---- INFORMATION PROVIDED
-- ==== Sys2Proof/Decode.lean ====
section
/-!
DEFINITION. The decoder, from the opcode map of spec/30_encoding.md R73 as a table of (mask, match) rows, and the encoder,
from the word format of R70. Decoding is total and reads nothing but the word (R77, R78).
-/

namespace Sys2Proof

/-- One row of the opcode map (R73): a word selects it when `cw & mask = match`; `build` reads the operand field (R72). -/
structure OpRow where
  pattern : Word
  mask : Word
  build : Word → Instr

/-- `cw & mask = match` (R73). -/
def OpRow.selects (r : OpRow) (cw : Word) : Bool := cw &&& r.mask == r.pattern

/-- `cw[hi:lo]` with `len = hi - lo + 1` bits (spec/00_scope.md R8). -/
def field (cw : Word) (lo len : Nat) : BitVec len := cw.extractLsb' lo len

/-- The thirteen rows of R73, in the table's order. -/
def opTable : List OpRow :=
  [ { pattern := 0x01000000#32, mask := 0xFFFFFFFF#32, build := fun _ => .reset },
    { pattern := 0x02000000#32, mask := 0xFFFFFFFF#32, build := fun _ => .rdstat },
    { pattern := 0x10000000#32, mask := 0xFF000000#32, build := fun cw => .eCfg (field cw 0 24) },
    { pattern := 0x11000000#32, mask := 0xFFFFFFFF#32, build := fun _ => .eStart },
    { pattern := 0x12000000#32, mask := 0xFFFF0000#32, build := fun cw => .eSamp (field cw 0 16) },
    { pattern := 0x13000000#32, mask := 0xFFFFFF00#32, build := fun cw => .ePcmb (field cw 0 8) },
    { pattern := 0x14000000#32, mask := 0xFFFFFFFF#32, build := fun _ => .eEnd },
    { pattern := 0x15000000#32, mask := 0xFFFFFFFF#32, build := fun _ => .eRdst },
    { pattern := 0x20000000#32, mask := 0xFFFFFFFF#32, build := fun _ => .dStart },
    { pattern := 0x21000000#32, mask := 0xFFFFFFFE#32, build := fun cw => .dBit (field cw 0 1) },
    { pattern := 0x22000000#32, mask := 0xFFFFFF00#32, build := fun cw => .dByte (field cw 0 8) },
    { pattern := 0x23000000#32, mask := 0xFFFFFFFF#32, build := fun _ => .dEnd },
    { pattern := 0x24000000#32, mask := 0xFFFFFFFF#32, build := fun _ => .dRdst } ]

/-- Why a word is no command (R77): its opcode is in no row, or its opcode is listed and a must-be-zero bit is 1.
Both raise IllegalCmd. -/
inductive IllegalWord where
  | unassignedOpcode
  | strayOperandBit
deriving DecidableEq, Repr

/-- The two ways of R77 to match no row, told apart by the opcode byte `cw[31:24]`. -/
def illegalReason (cw : Word) : IllegalWord :=
  if opTable.any (fun r => field r.pattern 24 8 == field cw 24 8) then .strayOperandBit else .unassignedOpcode

/-- Decode one command word (R73, R77): the row that selects it, or the reason that none does. -/
def decode (cw : Word) : Except IllegalWord Instr :=
  match opTable.find? (fun r => r.selects cw) with
  | some r => .ok (r.build cw)
  | none => .error (illegalReason cw)

/-- The opcode byte of each command (R73). -/
def opcode : Instr → BitVec 8
  | .reset => 0x01#8
  | .rdstat => 0x02#8
  | .eCfg _ => 0x10#8
  | .eStart => 0x11#8
  | .eSamp _ => 0x12#8
  | .ePcmb _ => 0x13#8
  | .eEnd => 0x14#8
  | .eRdst => 0x15#8
  | .dStart => 0x20#8
  | .dBit _ => 0x21#8
  | .dByte _ => 0x22#8
  | .dEnd => 0x23#8
  | .dRdst => 0x24#8

/-- The operand field `imm = cw[23:0]` of each command: the operand in its low bits and zeros above (R70). -/
def immediate : Instr → BitVec 24
  | .reset => 0#24
  | .rdstat => 0#24
  | .eCfg n => n
  | .eStart => 0#24
  | .eSamp sample => 0#8 ++ sample
  | .ePcmb byte => 0#16 ++ byte
  | .eEnd => 0#24
  | .eRdst => 0#24
  | .dStart => 0#24
  | .dBit bit => 0#23 ++ bit
  | .dByte byte => 0#16 ++ byte
  | .dEnd => 0#24
  | .dRdst => 0#24

/-- The command word of a command: `op` in bits 31:24 and `imm` in bits 23:0 (R70). -/
def encode (i : Instr) : Word := opcode i ++ immediate i

/-- The low `nbits` bits of `w` as one command word, every bit above them 0. A command is one 32-bit word (R70), so bits
of `w` from 32 up belong to no word the decoder sees (log entry 15). -/
def tableWord (nbits w : Nat) : Word := BitVec.ofNat 32 (w % 2 ^ nbits)

/-- The command the decoder reads from a row of spec/opcode_table.json whose bits are `w`. -/
def decodeTableWord (nbits w : Nat) : Option Instr :=
  match decode (tableWord nbits w) with
  | .ok i => some i
  | .error _ => none

end Sys2Proof
end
--------
ASSIGNED TASK: Find the line that contains "match opTable.find? (fun" in the data above. Reproduce it and every later line exactly, through the last one.

TASK ANSWER:
  match opTable.find? (fun r => r.selects cw) with
  | some r => .ok (r.build cw)
  | none => .error (illegalReason cw)

/-- The opcode byte of each command (R73). -/
def opcode : Instr → BitVec 8
  | .reset => 0x01#8
  | .rdstat => 0x02#8
  | .eCfg _ => 0x10#8
  | .eStart => 0x11#8
  | .eSamp _ => 0x12#8
  | .ePcmb _ => 0x13#8
  | .eEnd => 0x14#8
  | .eRdst => 0x15#8
  | .dStart => 0x20#8
  | .dBit _ => 0x21#8
  | .dByte _ => 0x22#8
  | .dEnd => 0x23#8
  | .dRdst => 0x24#8

/-- The operand field `imm = cw[23:0]` of each command: the operand in its low bits and zeros above (R70). -/
def immediate : Instr → BitVec 24
  | .reset => 0#24
  | .rdstat => 0#24
  | .eCfg n => n
  | .eStart => 0#24
  | .eSamp sample => 0#8 ++ sample
  | .ePcmb byte => 0#16 ++ byte
  | .eEnd => 0#24
  | .eRdst => 0#24
  | .dStart => 0#24
  | .dBit bit => 0#23 ++ bit
  | .dByte byte => 0#16 ++ byte
  | .dEnd => 0#24
  | .dRdst => 0#24

/-- The command word of a command: `op` in bits 31:24 and `imm` in bits 23:0 (R70). -/
def encode (i : Instr) : Word := opcode i ++ immediate i

/-- The low `nbits` bits of `w` as one command word, every bit above them 0. A command is one 32-bit word (R70), so bits
of `w` from 32 up belong to no word the decoder sees (log entry 15). -/
def tableWord (nbits w : Nat) : Word := BitVec.ofNat 32 (w % 2 ^ nbits)

/-- The command the decoder reads from a row of spec/opcode_table.json whose bits are `w`. -/
def decodeTableWord (nbits w : Nat) : Option Instr :=
  match decode (tableWord nbits w) with
  | .ok i => some i
  | .error _ => none

end Sys2Proof
end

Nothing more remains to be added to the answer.